12 Jan Preventing Cavities and Tooth Decay
Dental caries, or more commonly cavities, are the result of the specific and steady bacterial build-up on the teeth. The sticky plaque that forms on your teeth is made up of broken down foods, sugars, and saliva. Proper brushing and flossing do clear most of this bacteria and plaque away, but if your child is not brushing with regularity and diligence, plaque can remain in the deep grooves in his molars, between his teeth, and at his gum line. These are the most common places for tooth decay to begin breaking down tooth enamel.
As a parent, it’s important to stay on top of your child’s teeth. He will not have the strength to properly brush his teeth until he is at least 6 years old, and even then you should be supervising his brushing habits to make sure he is brushing sufficiently.

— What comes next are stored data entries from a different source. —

-- ==== Sys2Proof/Machine/Ops.lean ====
section
/-! DEFINITION. The shared operations: memory, events, the level cache, one serial exchange, raising an error (the one
way the engine takes an exception, R158, R162; there is no return from one, R163), and how an operation is issued and
delivers its outcome. -/

namespace Sys2Proof.Machine

/-! ## Memory -/

/-- The byte at an address: the one listed, or what an address holds to which nothing has been written. -/
def Memory.read (m : Memory) (a : Nat) : Byte :=
  match m with
  | [] => Config.busUnwritten a
  | (k, v) :: rest => if k = a then v else Memory.read rest a

/-- The list of one byte: nothing is listed for the byte that an unlisted address holds. -/
def Memory.entry (a : Nat) (v : Byte) : Memory := if v = Config.busUnwritten a then [] else [(a, v)]

/-- Set the byte at an address, keeping the canonical form. -/
def Memory.write (m : Memory) (a : Nat) (v : Byte) : Memory :=
  match m with
  | [] => Memory.entry a v
  | (k, w) :: rest =>
    if a < k then Memory.entry a v ++ (k, w) :: rest
    else if a = k then Memory.entry a v ++ rest
    else (k, w) :: Memory.write rest a v

/-- Addresses rise strictly from `lo` on and lie in the 16-bit bus space (R46), and no entry is the byte that its
address would hold unlisted. -/
def Memory.risingFrom (lo : Nat) (m : Memory) : Bool :=
  match m with
  | [] => true
  | (k, v) :: rest => decide (lo ≤ k ∧ k < 2 ^ 16 ∧ v ≠ Config.busUnwritten k) && Memory.risingFrom (k + 1) rest

/-- The canonical form. -/
def Memory.wf (m : Memory) : Bool := Memory.risingFrom 0 m

/-! ## Results -/

/-- How an operation's body ends (R13): with a value or with an error, and with the state it leaves. -/
inductive Res (α : Type)
  | ok (v : α) (s : State)
  | err (e : EngineError) (s : State)
deriving DecidableEq, Repr

/-- R12, R160: an error ends the operation and passes up unchanged. -/
def Res.bind {α β : Type} (r : Res α) (f : α → State → Res β) : Res β :=
  match r with
  | .ok v s => f v s
  | .err e s => .err e s

/-- The state a body leaves. -/
def Res.state {α : Type} : Res α → State
  | .ok _ s => s
  | .err _ s => s

/-- The outcome that a body gives the caller. -/
def Res.result {α : Type} (value : α → OpValue) : Res α → OpResult
  | .ok v _ => .ok (value v)
  | .err e _ => .err e

/-! ## State updates -/

/-- R12: append an event to the trace. -/
def State.emit (s : State) (e : Event) : State := { s with trace := s.trace ++ [e] }

/-- S.drv.lvl[ln] <- l -/
def State.withLevel (s : State) (ln : Line) (l : Level) : State :=
  { s with drv := { s.drv with lvl := s.drv.lvl.set ln l } }

/-- S.drv.addr <- a -/
def State.withAddr (s : State) (a : Addr) : State := { s with drv := { s.drv with addr := some a } }

/-- S.drv.dir <- d -/
def State.withDir (s : State) (d : DataDirection) : State := { s with drv := { s.drv with dir := some d } }

/-- S.drv.phase <- p -/
def State.withDriverPhase (s : State) (p : DriverPhase) : State := { s with drv := { s.drv with phase := p } }

/-- S.ses.phase <- p -/
def State.withPhase (s : State) (p : SessionPhase) : State := { s with ses := { s.ses with phase := p } }

/-- S.win.pos <- p -/
def State.withPos (s : State) (p : Nat) : State := { s with win := { pos := p } }

/-- S.rdr <- r -/
def State.withReader (s : State) (r : Reader) : State := { s with rdr := some r }

/-- S.rdr.bank <- b -/
def State.withBank (s : State) (b : BitVec 9) : State :=
  { s with rdr := s.rdr.map fun r => { r with bank := b } }

/-- S.rdr.linear <- n -/
def State.withLinear (s : State) (n : Nat) : State :=
  { s with rdr := s.rdr.map fun r => { r with linear := n } }

/-- The outcome returned to the caller. -/
def State.deliver (s : State) (r : OpResult) : State :=
  { s with caller := { s.caller with returned := s.caller.returned ++ [r] } }

/-! ## Errors -/

/-- R158: the fault is set and the session ends, for every error but AddressRangeError (R154). -/
def State.takeError (s : State) (e : EngineError) : State :=
  if e.endsSession then { s with ses := { phase := .ended, fault := some e } } else s

/-- R12, R158, R162: raise an error. No state is saved and no vector is taken; control returns to the caller. -/
def raise {α : Type} (e : EngineError) (s : State) : Res α := .err e (s.takeError e)

/-! ## One serial exchange -/

/-- The free answer of exchange n (log 4). -/
def freeAnswer (n : Nat) : XferAnswer :=
  if Config.xferFails n then .failed
  else .answered (Config.xferByte (3 * n)) (Config.xferByte (3 * n + 1)) (Config.xferByte (3 * n + 2))

/-- XferOracle's next answer. -/
def World.answer (w : World) : XferAnswer :=
  match w.link with
  | a :: _ => a
  | [] => freeAnswer w.draws

/-- The world after one exchange. -/
def World.advance (w : World) : World := { w with link := w.link.tail, draws := w.draws + 1 }

/-- R35, R102: what a completed frame does to the expander's registers: a write frame to the device EXP_DEV sets the
register it names; a read frame and a frame to another device change nothing (log 17). -/
def ExpanderRegs.receive (x : ExpanderRegs) (expDev : BitVec 3) (t0 t1 t2 : Byte) : ExpanderRegs :=
  if t0 = writeCommand expDev then
    if t1 = Config.regIodir then { x with iodir := t2 }
    else if t1 = Config.regIocon then { x with iocon := t2 }
    else if t1 = Config.regGpio then { x with gpio := t2 }
    else x
  else x

/-- R12, R152: `Xfer(t0, t1, t2)` under the context in force. -/
def xfer (ctx : BusContext) (t0 t1 t2 : Byte) (s : State) : Res (Byte × Byte × Byte) :=
  match s.world.answer with
  | .answered r0 r1 r2 =>
    .ok (r0, r1, r2)
      { s with
        world := s.world.advance
        exp := s.exp.receive s.world.expDev t0 t1 t2
        trace := s.trace ++ [.spi t0 t1 t2 r0 r1 r2] }
  | .failed =>
    raise (.busCommunication ctx)
      { s with world := s.world.advance, trace := s.trace ++ [.spiFail t0 t1 t2] }

/-! ## Lines -/

/-- R92: `Force(s, l)`: drive a line without looking at the cache. -/
def force (ln : Line) (l : Level) (s : State) : State := (s.emit (.line ln l)).withLevel ln l

/-- R92: `Drive(s, l)`: drive a line if the cache differs; true if it did. -/
def drive (ln : Line) (l : Level) (s : State) : Bool × State :=
  if s.drv.lvl.get ln = some l then (false, s) else (true, force ln l s)

/-- R92, R93: a coalesced transition, followed by its settle wait if the line was driven. -/
def settle (ln : Line) (l : Level) (t : Nat) (s : State) : State :=
  match drive ln l s with
  | (true, s') => s'.emit (.wait t)
  | (false, s') => s'

/-- R95, R99: RD, WR, CS and RST driven to H in this order, whatever the cache holds. -/
def forceIdle (s : State) : State := force .rst .H (force .cs .H (force .wr .H (force .rd .H s)))

/-- The cartridge at a write strobe: selected (CS at L), it takes the byte on the data lines at the address on the
address lines (R55, R179; log 14). -/
def State.strobeWrite (s : State) : State :=
  if s.drv.lvl.cs = some .L then { s with cart := Memory.write s.cart s.addrSeen.toNat s.dataSeen } else s

/-! ## Issuing an operation -/

/-- The state in which a body's outcome has been returned to the caller. -/
def finish {α : Type} (value : α → OpValue) (r : Res α) : State := r.state.deliver (r.result value)

/-- R13: a refused operation changes nothing and emits nothing (DEDUCED: the run goes on, log 1). -/
def refuse (s : State) : State := s.deliver (.refused (refusedWhy s))

/-- R161: admission first; then the body, whose outcome goes to the caller. -/
def issueIf {α : Type} (admitted : Bool) (value : α → OpValue) (body : State → Res α) (s : State) :
    Host.Outcome State Fault Refusal :=
  .next (if admitted then finish value (body s) else refuse s)

/-- R34: an operation of a row of the admission table. -/
def issue {α : Type} (k : Admission) (value : α → OpValue) (body : State → Res α) (s : State) :
    Host.Outcome State Fault Refusal :=
  issueIf (admits k s) value body s

end Sys2Proof.Machine
end

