-- ==== Sys2Proof/Machine/BusDriver.lean ====
section
/-! DEFINITION. The bus driver (40_bus_sequencer.md): expander register access, direction and strobe micro-operations,
initialisation, transfers, teardown, bus cycles, and the meanings of the EXP.*, BD.* and BUS.* operations. -/

namespace Sys2Proof.Machine

/-! ## The operations -/

/-- R89: EXP.WRITE r, v -/
def expWrite (ctx : BusContext) (r v : Byte) (s : State) : Res Unit :=
  (xfer ctx (writeCommand s.world.expDev) r v s).bind fun _ s => .ok () s

/-- R90: EXP.READ r; the result is the third received byte -/
def expRead (ctx : BusContext) (r : Byte) (s : State) : Res Byte :=
  (xfer ctx (readCommand s.world.expDev) r Config.dontCare s).bind fun b s => .ok b.2.2 s

/-- R91: BD.SET_DIR d; the cache is written only after the frame has succeeded -/
def setDir (ctx : BusContext) (d : DataDirection) (s : State) : Res Unit :=
  if s.drv.dir = some d then .ok () s
  else (expWrite ctx Config.regIodir (directionByte s.world.params d) s).bind fun _ s => .ok () (s.withDir d)

/-- R92: BD.SET_RD l -/
def setRd (l : Level) (s : State) : State := settle .rd l Config.tRd s

/-- R93: BD.SET_CS l -/
def setCs (l : Level) (s : State) : State := settle .cs l Config.tCs s

/-- R94: BD.PULSE_WR for a WR low time of `tLow` -/
def pulseWrWith (tLow : Nat) (s : State) : State :=
  let s1 := (drive .wr .L (s.emit (.wait Config.tWrPre))).2
  let s2 := if 0 < tLow then s1.emit (.wait tLow) else s1
  ((drive .wr .H s2).2.strobeWrite).emit (.wait Config.tWrPost)

/-- R94: BD.PULSE_WR -/
def pulseWr (s : State) : State := pulseWrWith s.world.params.tWrLow s

/-- R95: BD.INIT -/
def initDriver (s : State) : Res Unit :=
  (expWrite .init Config.regIocon s.world.params.ioconInit (forceIdle s)).bind fun _ s =>
  (expWrite .init Config.regIodir s.world.params.dirIn s).bind fun _ s =>
  .ok () ((((s.withDir .input).withDriverPhase .ready).withPhase .headerPhase).withPos 0)

/-- R96: BD.SET_ADDRESS a; never coalesced -/
def setAddress (a : Addr) (s : State) : State := (s.emit (.addr a)).withAddr a

/-- R97: BD.READ_BYTE (step (2) asserts RD, 90_conflicts.md C1) -/
def readByte (ctx : BusContext) (s : State) : Res Byte :=
  (setDir ctx .input s).bind fun _ s =>
  (expRead ctx Config.regGpio (setCs .L (setRd .L s))).bind fun b s =>
  .ok b (setCs .H (setRd .H s))

/-- R98: BD.WRITE_BYTE v -/
def writeByte (ctx : BusContext) (v : Byte) (s : State) : Res Unit :=
  (setDir ctx .output s).bind fun _ s =>
  (expWrite ctx Config.regGpio v (setCs .L (setRd .H s))).bind fun _ s =>
  .ok () (setCs .H (pulseWr s))

/-- R99: BD.TEARDOWN; no frame, so it cannot fail -/
def teardown (s : State) : State := ((forceIdle s).withDriverPhase .tornDown).withPhase .ended

/-- R108: BUS.READ a -/
def busRead (ctx : BusContext) (a : Addr) (s : State) : Res Byte := readByte ctx (setAddress a s)

/-- R109: BUS.WRITE a, v -/
def busWrite (ctx : BusContext) (a : Addr) (v : Byte) (s : State) : Res Unit := writeByte ctx v (setAddress a s)

/-! ## The meanings -/

/-- An operation that returns nothing. -/
def noValue (_ : Unit) : OpValue := .unit

/-- A body that cannot fail. -/
def always (f : State → State) (s : State) : Res Unit := .ok () (f s)

/-- BD.INIT (R95) -/
def execBdInit (s : State) : Host.Outcome State Fault Refusal := issue .init noValue initDriver s

/-- BD.SET_ADDRESS a (R96) -/
def execBdSetAddress (a : Addr) (s : State) : Host.Outcome State Fault Refusal :=
  issue .transfer noValue (always (setAddress a)) s

/-- BD.READ_BYTE (R97) -/
def execBdReadByte (s : State) : Host.Outcome State Fault Refusal :=
  issue .transfer .byte (readByte (directContext s)) s

/-- BD.WRITE_BYTE v (R98) -/
def execBdWriteByte (v : Byte) (s : State) : Host.Outcome State Fault Refusal :=
  issue .transfer noValue (writeByte (directContext s) v) s

/-- BD.TEARDOWN (R99) -/
def execBdTeardown (s : State) : Host.Outcome State Fault Refusal := issue .teardown noValue (always teardown) s

/-- BD.SET_DIR d (R91) -/
def execBdSetDir (d : DataDirection) (s : State) : Host.Outcome State Fault Refusal :=
  issue .transfer noValue (setDir (directContext s) d) s

/-- BD.SET_RD l (R92) -/
def execBdSetRd (l : Level) (s : State) : Host.Outcome State Fault Refusal :=
  issue .transfer noValue (always (setRd l)) s

/-- BD.SET_CS l (R93) -/
def execBdSetCs (l : Level) (s : State) : Host.Outcome State Fault Refusal :=
  issue .transfer noValue (always (setCs l)) s

/-- BD.PULSE_WR (R94) -/
def execBdPulseWr (s : State) : Host.Outcome State Fault Refusal :=
  issue .transfer noValue (always pulseWr) s

/-- EXP.WRITE r, v (R89) -/
def execExpWrite (r v : Byte) (s : State) : Host.Outcome State Fault Refusal :=
  issue .transfer noValue (expWrite (directContext s) r v) s

/-- EXP.READ r (R90) -/
def execExpRead (r : Byte) (s : State) : Host.Outcome State Fault Refusal :=
  issue .transfer .byte (expRead (directContext s) r) s

/-- BUS.WRITE a, v (R109) -/
def execBusWrite (a : Addr) (v : Byte) (s : State) : Host.Outcome State Fault Refusal :=
  issue .bankSelect noValue (busWrite (directContext s) a v) s

/-- BUS.READ a (R108) -/
def execBusRead (a : Addr) (s : State) : Host.Outcome State Fault Refusal :=
  issue .transfer .byte (busRead (directContext s) a) s

end Sys2Proof.Machine
end

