-- ==== Sys2Proof/Machine/Step.lean ====
section
/-! DEFINITION. One step: the caller's next call is decoded and run to completion (R5, R22: the engine has no program
counter and fetches no instructions; the caller issues operations one at a time). With no pending call the engine sits
idle, with the lines as last commanded (R165). -/

namespace Sys2Proof.Machine

/-- The variant of the session's reader, if there is one: what R86 says the decoding of a bank select depends on. -/
def State.variant (s : State) : Option Variant := s.rdr.map Reader.variant

/-- One operation of the caller. -/
def step (s : State) : Host.Outcome State Fault Refusal :=
  match s.caller.calls with
  | [] => .next s
  | c :: rest =>
    match decode s.variant c with
    | .ok i => exec i { s with caller := { s.caller with calls := rest } }
    | .error e => .refused (.undecodable e)

/-- The state in which the caller issues the given table word next. -/
def State.withFetchWord (s : State) (nbits w : Nat) : State :=
  { s with caller := { s.caller with calls := Call.ofTableWord nbits w :: s.caller.calls } }

end Sys2Proof.Machine
end

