-- ==== Sys2Proof/Laws/Trace.lean ====
section
/-! SUPPORT. What the trace functions of Safety.lean say of a trace that has grown, and of the events of each bus
cycle. -/

namespace Sys2Proof.Machine

/-! ## Appending -/

@[simp] theorem addrsOf_append (a b : List Event) : addrsOf (a ++ b) = addrsOf a ++ addrsOf b := by
  simp [addrsOf]
@[simp] theorem addrsOf_nil : addrsOf [] = [] := rfl
@[simp] theorem addrsOf_addr (a : Addr) (tr : List Event) : addrsOf (.addr a :: tr) = a :: addrsOf tr := rfl
@[simp] theorem addrsOf_line (s : Line) (l : Level) (tr : List Event) : addrsOf (.line s l :: tr) = addrsOf tr := rfl
@[simp] theorem addrsOf_wait (t : Nat) (tr : List Event) : addrsOf (.wait t :: tr) = addrsOf tr := rfl
@[simp] theorem addrsOf_spi (t0 t1 t2 r0 r1 r2 : Byte) (tr : List Event) :
    addrsOf (.spi t0 t1 t2 r0 r1 r2 :: tr) = addrsOf tr := rfl
@[simp] theorem addrsOf_spiFail (t0 t1 t2 : Byte) (tr : List Event) :
    addrsOf (.spiFail t0 t1 t2 :: tr) = addrsOf tr := rfl

@[simp] theorem dataRead_append (a b : List Event) (d : BitVec 3) :
    dataRead (a ++ b) d = dataRead a d ++ dataRead b d := by
  simp [dataRead]
@[simp] theorem dataRead_nil (d : BitVec 3) : dataRead [] d = [] := rfl
@[simp] theorem dataRead_addr (a : Addr) (tr : List Event) (d : BitVec 3) :
    dataRead (.addr a :: tr) d = dataRead tr d := rfl
@[simp] theorem dataRead_line (s : Line) (l : Level) (tr : List Event) (d : BitVec 3) :
    dataRead (.line s l :: tr) d = dataRead tr d := rfl
@[simp] theorem dataRead_wait (t : Nat) (tr : List Event) (d : BitVec 3) :
    dataRead (.wait t :: tr) d = dataRead tr d := rfl
@[simp] theorem dataRead_read (d : BitVec 3) (t2 r0 r1 r2 : Byte) (tr : List Event) :
    dataRead (.spi (readCommand d) Config.regGpio t2 r0 r1 r2 :: tr) d = r2 :: dataRead tr d := by
  simp [dataRead]
@[simp] theorem dataRead_write (d d' : BitVec 3) (t1 t2 r0 r1 r2 : Byte) (tr : List Event) :
    dataRead (.spi (writeCommand d') t1 t2 r0 r1 r2 :: tr) d = dataRead tr d := by
  have h : writeCommand d' ≠ readCommand d := fun h => readCommand_ne_writeCommand _ _ h.symm
  simp [dataRead, h]
@[simp] theorem dataRead_spiFail (t0 t1 t2 : Byte) (tr : List Event) (d : BitVec 3) :
    dataRead (.spiFail t0 t1 t2 :: tr) d = dataRead tr d := rfl

@[simp] theorem dataWritten_append (a b : List Event) (d : BitVec 3) :
    dataWritten (a ++ b) d = dataWritten a d ++ dataWritten b d := by
  simp [dataWritten]
@[simp] theorem dataWritten_nil (d : BitVec 3) : dataWritten [] d = [] := rfl
@[simp] theorem dataWritten_addr (a : Addr) (tr : List Event) (d : BitVec 3) :
    dataWritten (.addr a :: tr) d = dataWritten tr d := rfl
@[simp] theorem dataWritten_line (s : Line) (l : Level) (tr : List Event) (d : BitVec 3) :
    dataWritten (.line s l :: tr) d = dataWritten tr d := rfl
@[simp] theorem dataWritten_wait (t : Nat) (tr : List Event) (d : BitVec 3) :
    dataWritten (.wait t :: tr) d = dataWritten tr d := rfl
@[simp] theorem dataWritten_read (d d' : BitVec 3) (t1 t2 r0 r1 r2 : Byte) (tr : List Event) :
    dataWritten (.spi (readCommand d') t1 t2 r0 r1 r2 :: tr) d = dataWritten tr d := by
  simp [dataWritten, readCommand_ne_writeCommand]
@[simp] theorem dataWritten_gpio (d : BitVec 3) (v r0 r1 r2 : Byte) (tr : List Event) :
    dataWritten (.spi (writeCommand d) Config.regGpio v r0 r1 r2 :: tr) d = v :: dataWritten tr d := by
  simp [dataWritten]
@[simp] theorem dataWritten_iodir (d d' : BitVec 3) (v r0 r1 r2 : Byte) (tr : List Event) :
    dataWritten (.spi (writeCommand d') Config.regIodir v r0 r1 r2 :: tr) d = dataWritten tr d := by
  simp [dataWritten, Config.regIodir, Config.regGpio]

@[simp] theorem writePulses_append (a b : List Event) : writePulses (a ++ b) = writePulses a + writePulses b := by
  simp [writePulses]
@[simp] theorem directionFrames_append (a b : List Event) (d : BitVec 3) :
    directionFrames (a ++ b) d = directionFrames a d + directionFrames b d := by
  simp [directionFrames]

@[simp] theorem directionFrames_turn (d : BitVec 3) (v r0 r1 r2 : Byte) (tr : List Event) :
    directionFrames (.spi (writeCommand d) Config.regIodir v r0 r1 r2 :: tr) d = directionFrames tr d + 1 := by
  simp [directionFrames]
@[simp] theorem directionFrames_nil (d : BitVec 3) : directionFrames [] d = 0 := rfl

theorem lastLine_snoc (tr : List Event) (e : Event) (ln : Line) :
    lastLine (tr ++ [e]) ln = match e with | .line s l => if s = ln then some l else lastLine tr ln | _ => lastLine tr ln := by
  simp only [lastLine, List.foldl_append]; rfl
theorem lastAddr_snoc (tr : List Event) (e : Event) :
    lastAddr (tr ++ [e]) = match e with | .addr a => some a | _ => lastAddr tr := by
  simp only [lastAddr, List.foldl_append]; rfl
theorem lastWritten_snoc (tr : List Event) (e : Event) (d : BitVec 3) (r : Byte) :
    lastWritten (tr ++ [e]) d r = match e with
      | .spi t0 t1 t2 _ _ _ => if t0 = writeCommand d ∧ t1 = r then some t2 else lastWritten tr d r
      | _ => lastWritten tr d r := by
  simp only [lastWritten, List.foldl_append]; rfl

/-! ## The events of a cycle -/

@[simp] theorem addrsOf_settleEvents (c : Option Level) (ln : Line) (l : Level) (t : Nat) :
    addrsOf (settleEvents c ln l t) = [] := by
  unfold settleEvents; split <;> rfl
@[simp] theorem addrsOf_edgeEvents (c : Option Level) (ln : Line) (l : Level) : addrsOf (edgeEvents c ln l) = [] := by
  unfold edgeEvents; split <;> rfl
@[simp] theorem addrsOf_lowEvents (t : Nat) : addrsOf (lowEvents t) = [] := by unfold lowEvents; split <;> rfl
@[simp] theorem dataRead_lowEvents (t : Nat) (d : BitVec 3) : dataRead (lowEvents t) d = [] := by
  unfold lowEvents; split <;> rfl
@[simp] theorem dataWritten_lowEvents (t : Nat) (d : BitVec 3) : dataWritten (lowEvents t) d = [] := by
  unfold lowEvents; split <;> rfl
@[simp] theorem writePulses_lowEvents (t : Nat) : writePulses (lowEvents t) = 0 := by
  unfold lowEvents; split <;> rfl
@[simp] theorem directionFrames_lowEvents (t : Nat) (d : BitVec 3) : directionFrames (lowEvents t) d = 0 := by
  unfold lowEvents; split <;> rfl
@[simp] theorem addrsOf_readEvents (v : Levels) (d : BitVec 3) (r0 r1 b : Byte) :
    addrsOf (readEvents v d r0 r1 b) = [] := by
  simp [readEvents]
@[simp] theorem addrsOf_writeEventsToStrobe (c : Levels) (d : BitVec 3) (tLow : Nat) (v r0 r1 r2 : Byte) :
    addrsOf (writeEventsToStrobe c d tLow v r0 r1 r2) = [] := by
  simp [writeEventsToStrobe]

@[simp] theorem dataRead_settleEvents (c : Option Level) (ln : Line) (l : Level) (t : Nat) (d : BitVec 3) :
    dataRead (settleEvents c ln l t) d = [] := by
  unfold settleEvents; split <;> rfl
@[simp] theorem dataRead_edgeEvents (c : Option Level) (ln : Line) (l : Level) (d : BitVec 3) :
    dataRead (edgeEvents c ln l) d = [] := by
  unfold edgeEvents; split <;> rfl
@[simp] theorem dataRead_readEvents (v : Levels) (d : BitVec 3) (r0 r1 b : Byte) :
    dataRead (readEvents v d r0 r1 b) d = [b] := by
  simp [readEvents]
@[simp] theorem dataRead_writeEventsToStrobe (c : Levels) (d : BitVec 3) (tLow : Nat) (v r0 r1 r2 : Byte) :
    dataRead (writeEventsToStrobe c d tLow v r0 r1 r2) d = [] := by
  simp [writeEventsToStrobe]

@[simp] theorem dataWritten_settleEvents (c : Option Level) (ln : Line) (l : Level) (t : Nat) (d : BitVec 3) :
    dataWritten (settleEvents c ln l t) d = [] := by
  unfold settleEvents; split <;> rfl
@[simp] theorem dataWritten_edgeEvents (c : Option Level) (ln : Line) (l : Level) (d : BitVec 3) :
    dataWritten (edgeEvents c ln l) d = [] := by
  unfold edgeEvents; split <;> rfl
@[simp] theorem dataWritten_readEvents (v : Levels) (d d' : BitVec 3) (r0 r1 b : Byte) :
    dataWritten (readEvents v d r0 r1 b) d' = [] := by
  simp [readEvents]
@[simp] theorem dataWritten_writeEventsToStrobe (c : Levels) (d : BitVec 3) (tLow : Nat) (v r0 r1 r2 : Byte) :
    dataWritten (writeEventsToStrobe c d tLow v r0 r1 r2) d = [v] := by
  simp [writeEventsToStrobe]

@[simp] theorem writePulses_settleEvents (c : Option Level) (ln : Line) (l : Level) (t : Nat) (h : ln ≠ .wr) :
    writePulses (settleEvents c ln l t) = 0 := by
  unfold settleEvents; split <;> simp [writePulses, h]
@[simp] theorem writePulses_readEvents (v : Levels) (d : BitVec 3) (r0 r1 b : Byte) :
    writePulses (readEvents v d r0 r1 b) = 0 := by
  simp only [readEvents, writePulses_append, writePulses_settleEvents _ _ _ _ (show Line.rd ≠ .wr by decide),
    writePulses_settleEvents _ _ _ _ (show Line.cs ≠ .wr by decide)]
  rfl
/-- R106: a write segment that found WR at H pulses it once. -/
theorem writePulses_writeEventsToStrobe (c : Levels) (d : BitVec 3) (tLow : Nat) (v r0 r1 r2 : Byte) (h : c.wr = some .H) :
    writePulses (writeEventsToStrobe c d tLow v r0 r1 r2) = 1 := by
  simp only [writeEventsToStrobe, writePulses_append, writePulses_settleEvents _ _ _ _ (show Line.rd ≠ .wr by decide),
    writePulses_settleEvents _ _ _ _ (show Line.cs ≠ .wr by decide), writePulses_lowEvents, h]
  rfl

@[simp] theorem directionFrames_settleEvents (c : Option Level) (ln : Line) (l : Level) (t : Nat) (d : BitVec 3) :
    directionFrames (settleEvents c ln l t) d = 0 := by
  unfold settleEvents; split <;> rfl
@[simp] theorem directionFrames_readEvents (v : Levels) (d d' : BitVec 3) (r0 r1 b : Byte) :
    directionFrames (readEvents v d r0 r1 b) d' = 0 := by
  simp only [readEvents, directionFrames_append, directionFrames_settleEvents]
  simp [directionFrames, readCommand_ne_writeCommand]
@[simp] theorem directionFrames_writeEventsToStrobe (c : Levels) (d d' : BitVec 3) (tLow : Nat) (v r0 r1 r2 : Byte) :
    directionFrames (writeEventsToStrobe c d tLow v r0 r1 r2) d' = 0 := by
  have h : directionFrames (edgeEvents c.wr .wr .L) d' = 0 := by unfold edgeEvents; split <;> rfl
  simp only [writeEventsToStrobe, directionFrames_append, directionFrames_settleEvents,
    directionFrames_lowEvents, h]
  simp [directionFrames, Config.regGpio, Config.regIodir]

end Sys2Proof.Machine
end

The Process of Tooth Decay
The start of tooth decay is invisible to the eye. The bacteria that isn’t brushed away turns into acids that dissolve minerals in the top layer of a tooth, the hard enamel, creating pits that can get larger and more noticeable over time.
Beneath the enamel is the dentin, which is softer and yellow in colour. Dentin makes up the most of your teeth and contains small openings that lead to the nerves inside the tooth. When bacteria wears down a tooth’s enamel, it will appear a different colour on the surface. If bacteria continues to wear away the dentin and enamel, a cavity will eventually form on the tooth.
If bacteria gets its way, it can spread to the sensitive nerves of your teeth, causing a lot of pain. Telltale signs of a developing cavity are increased sensitivity to hot and cold drinks and sugary foods.
Here’s the good news: cavities don’t happen overnight. They take months, sometimes over a year, to develop. This is why it’s typical to see your dentist only a couple of times a year. He or she can set you and your children on the right path of keeping your teeth free of dental caries.
Preventing and Reversing Decay
Tooth decay is very preventable. Enamel is tough, and if you treat it well before it’s destroyed, it can regenerate. Here are a few extra tips to prevent damage to your child’s enamel beyond regular brushing:
- Floss – The quickest and easiest way to remove plaque around the hard-to-reach areas in your mouth is to floss. Floss daily to be rid of any settled bacteria between your teeth.
- Use fluoride – Fluoride strengthens your teeth, so using fluoridated toothpaste is good. However, too much fluoride is bad for a toddler. You need only a pea-sized amount of toothpaste to brush your baby’s teeth. We touch on fluoride a little more in our article about your baby’s first teeth.
- Reduce snacks between meals – After you eat, bacteria breaks down foods into acids in your mouth. Snacking prolongs that activity, which can harm your enamel.
- Avoid sharing utensils – The bacterial balance in your mouth is much different than your child’s. Using the same spoon with which feed your child, or cleaning his pacifier with your mouth can spread bad bacteria to your child’s mouth. Instead, wipe down any spoons and forks to avoid spreading your saliva.
- Take your child to his first dentist appointment – If your child is under 3, his first visit with us is free. We can’t stress this enough. Beyond getting your child acquainted with the sights and sounds of the dentist office, this is an opportunity for us to check your child’s early development and prepare you both for future visits.
Keep a close eye on your child’s dental hygiene. Cavities on your child’s temporary baby teeth may not seem like a big deal at first, but baby teeth help guide the growth of the following adult teeth. If your child loses any teeth due to cavities, this can affect the spacing and the positioning of his permanent teeth. This almost assures that he’ll need orthodontic work in the future.